Mit diesen Gedanken im Hinterkopf war Ezio durchaus erfreut, als Claudia – nach wochenlanger Pattsituation – mit Neuigkeiten auf die Tiberinsel kam.
„Der Kardinal von Rouen – ein Franzose namens Georges d’Amboise – hat unter … Druck verraten, dass Cesare ein Treffen mit Templer-Loyalisten außerhalb von Rom geplant hat. Der Kardinal wird auch daran teilnehmen.“
„Wann findet es statt?“
„Heute Abend.“
„Wo?“
„Der Treffpunkt wird bis zum letzten Moment geheim gehalten.“
„Dann werde ich zum Wohnsitz des Kardinals gehen und ihm folgen, wenn er aufbricht.“
„Man hat einen neuen Papst gewählt“, sagte Machiavelli im Hereineilen. „Euer französischer Kardinal, Claudia, wird Cesare die Nachricht heute Abend überbringen. Eine kleine Delegation, die den Borgia noch wohlgesonnen ist, wird ihn begleiten.“
„Wer ist der neue Papst?“, fragte Ezio.
Machiavelli lächelte. „Es ist so gekommen, wie ich es mir dachte“, sagte er. „Kardinal Piccolomini. Er ist kein alter Mann, gerade einmal vierundsechzig, aber um seine Gesundheit ist es schlecht bestellt. Er wird sich Pius III . nennen.“
„Wen unterstützt er?“
„Das wissen wir noch nicht, aber sämtliche ausländischen Botschafter drängten Cesare, Rom während der Wahl zu verlassen. Della Rovere ist wütend, aber er wird sich weiter in Geduld üben.“
Ezio verbrachte den Rest des Tages damit, sich mit Bartolomeo zu beraten, und gemeinsam stellten sie eine gemischte Streitmacht aus Rekruten und condottieri zusammen, die stark genug für einen Kampf war, zu dem es mit Cesare kommen mochte.
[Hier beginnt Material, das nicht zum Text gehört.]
-- ==== Sys2Proof/Machine/Image.lean ====
section
/-! DEFINITION. The octets of an image (10 R282, R283; 11 R297, R307): its header, its sections, and the checks of R285 that rest on them
alone. -/

namespace Sys2Proof.Machine

/-- The octets of words, least significant octet first. -/
def wordOctets (ws : List Word) : List Octet := ws.flatMap fun w => octetsLe w.toNat 4

/-! ### The header (R282) -/

/-- Octets 0x00 to 0xFB of the header. -/
def headerOctets (h : ImgHeader) : List Octet :=
  ([h.magic, h.format, h.length, h.device, h.secVer, h.imgVer, h.sects.length, 0].flatMap fun n => octetsLe n 4)
    ++ ((List.range 96).map fun i => h.pubKey.getD i 0)
    ++ ((List.range 7).flatMap fun i => match h.sects[i]? with
      | some e => octetsLe e.type 4 ++ octetsLe e.offset 4 ++ octetsLe e.length 4 ++ octetsLe e.crc 4
      | none => List.replicate 16 0)
    ++ List.replicate 12 0

/-- HDR_CRC over them. -/
def headerCrc (h : ImgHeader) : Nat := (crc32 (headerOctets h)).toNat

/-- R282, R283: the section table: types of 1 to 7 in ascending order, each section on a multiple of 4, behind the one before it and
ahead of `limit`. -/
def sectsFit (limit : Nat) : Nat → Nat → List SectEntry → Bool
  | _, _, [] => true
  | t, o, e :: es => decide (t < e.type) && decide (e.type ≤ 7) && e.offset % 4 == 0 && decide (o ≤ e.offset)
      && decide (e.offset + e.length ≤ limit) && sectsFit limit e.type (e.offset + e.length) es

/-- R285, cause 3: the header of an Onion image; a slot of the flash holds at most S octets. -/
def onionHeaderOk (h : ImgHeader) (slotSize : Option Nat) : Bool :=
  h.magic == 0x4F4E494F && h.format == 1 && h.device == 0x95120A01
    && decide (1024 ≤ h.length) && decide (h.length ≤ 16777216) && slotSize.all (fun n => decide (h.length ≤ n)) && h.length % 4 == 0
    && decide (h.secVer ≤ 64) && decide (h.sects.length ≤ 7)
    && (h.sects.any (·.type == 1)) && (h.sects.any (·.type == 2)) && sectsFit (h.length - 96) 0 0x100 h.sects
    && h.hdrCrc == headerCrc h

/-- R285, R297, cause 3: the header of a firmware image, which has no sections. -/
def firmwareHeaderOk (h : ImgHeader) : Bool :=
  h.magic == 0x564C4D52 && h.format == 1 && h.device == 0x95120A01
    && decide (1024 ≤ h.length) && decide (h.length ≤ 1048576) && h.length % 4 == 0 && decide (h.secVer ≤ 64)
    && h.sects.isEmpty && h.hdrCrc == headerCrc h

/-- R285, R297: the cause of refusal of a firmware slot, 0 for none; causes 7 to 13 do not apply to an image without sections. -/
def fwCause (x : FwSlot) (count : Nat) : Nat :=
  if !x.verdict.readOk then 1 else if x.header.magic = 0xFFFFFFFF then 2 else if !firmwareHeaderOk x.header then 3
  else if !x.verdict.keyOk then 4 else if !x.verdict.sigOk then 5 else if x.header.secVer < count then 6 else 0

/-! ### The sections (R283, R307) -/

/-- Whether the section table holds a section of type `t`. -/
def hasSect (img : Image) (t : Nat) : Bool := img.header.sects.any (·.type == t)

/-- The record of channel `c` in section 3: one that the list leaves out holds the reset values. -/
def progRec (img : Image) (c : Nat) : ProgRec :=
  (img.programs.find? (·.ch == c)).getD ⟨c, 0, (List.range 32).map fun k => Rg.resetWord .PARAM (c * 512 + k)⟩

/-- The octets of a rule bank of sections 4 and 5. -/
def ruleOctets (rules : Option (List (List Word))) : List Octet :=
  rules.elim [] fun rs => octetsLe rs.length 4 ++ rs.flatMap wordOctets

/-- The octets of section 7 (R307). -/
def policyOctets (p : Option JournalPolicy) : List Octet :=
  p.elim [] fun p => octetsLe p.t1Days 4 ++ octetsLe p.t2Days 4 ++ octetsLe p.t3Gb 4 ++ octetsLe 0 4
    ++ octetsLe p.t1Mask 64 ++ octetsLe p.t2Mask 64

/-- The octets of the section of type `t`. -/
def sectionOctets (img : Image) (t : Nat) : List Octet :=
  match t with
  | 1 => octetsLe img.idMode 4 ++ octetsLe img.oui 4 ++ octetsLe img.ids.length 4 ++ octetsLe 0 4
      ++ img.ids.flatMap fun x => octetsLe x.1 8 ++ octetsLe x.2 8
  | 2 => img.preload.flatMap fun x => octetsLe x.1 4 ++ octetsLe x.2.toNat 4
  | 3 => octetsLe (4 * img.pstore.length) 4 ++ wordOctets img.pstore
      ++ (List.range 512).flatMap fun c =>
        let p := progRec img c
        octetsLe p.prog 4 ++ wordOctets ((List.range 32).map fun k => p.params.getD k 0)
  | 4 => ruleOctets img.ruleA
  | 5 => ruleOctets img.ruleB
  | 6 => wordOctets (img.hopCtl.getD []) ++ img.presets.flatMap fun e =>
      octetsLe e.ch 2 ++ octetsLe e.idx 1 ++ octetsLe 0 1 ++ wordOctets e.words
  | _ => policyOctets img.policy

/-- R285, cause 7: every section's CRC-32 is that of its octets. -/
def sectCrcsOk (img : Image) : Bool := img.header.sects.all fun e => e.crc == (crc32 (sectionOctets img e.type)).toNat

/-- The content of the section of type `t` fills its length; one that does not is refused with the cause of its content (assumption 140). -/
def sectFilled (img : Image) (t : Nat) : Bool :=
  img.header.sects.all fun e => e.type != t || e.length == (sectionOctets img t).length

end Sys2Proof.Machine
end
„War vielleicht ganz gut, dass Ihr Cesare in seinem palazzo doch nicht umgebracht habt“, meinte Bartolomeo. „So wird er jetzt alle seine Unterstützer zu sich holen, und wir können sie auf einen Schlag erledigen.“ Er sah Ezio an. „Wie ich Euch kenne, mein Freund, habt Ihr das vielleicht sogar so geplant.“
Ezio lächelte und kehrte in seine Unterkunft zurück, wo er sich die Pistole umschnallte und die Doppelklinge in der Tasche an seinem Gürtel verstaute.
* * *
Mit einer kleinen handverlesenen Gruppe bildete Ezio die Vorhut. Der Rest folgte ihnen mit einigem Abstand. Als der Kardinal von Rouen am späten Nachmittag mit seinen Begleitern und deren Gefolge losritt, folgten Ezio und seine Reiter ihnen in sicherer Distanz. Sie mussten nicht lange reiten, ehe der Kardinal vor einem großen Landsitz anhielt, dessen Villa nahe des Ufers des Lago di Bracciano hinter befestigten Mauern lag.
Ezio kletterte allein an der Wand der Villa hinauf und beschattete die Kardinäle auf ihrem Weg in den Großen Saal, wo er sich unter die gut hundert führenden Borgia-Offiziere mischte. Es waren noch viele weitere Leute aus anderen Ländern zugegen, die Ezio zwar nicht kannte, von denen er aber wusste, dass es sich um Angehörige des Templerordens handeln musste. Cesare, der sich inzwischen vollständig erholt hatte, stand auf einem Podium inmitten des überfüllten Saales. An den steinernen Wänden flackerten Fackeln in ihren Halterungen. Sie ließen Schatten tanzen und verliehen dem Kongress eher die Stimmung eines Hexensabbats als einer Versammlung militärischer Kräfte.
Draußen fanden sich Borgia-Soldaten in einer Zahl ein, die Ezio überraschte; aber er hatte ja gehört, wie Cesare sagte, dass Micheletto seine verbliebenen Truppen aus den Provinzen zur Verstärkung zurückbringen werde. Er befürchtete, dass Bartolomeos Männer und seine eigenen Rekruten, die ein paar Hundert Meter von der Villa entfernt Stellung bezogen hatten, diesem Aufgebot nicht gewachsen sein könnten. Aber jetzt war es zu spät.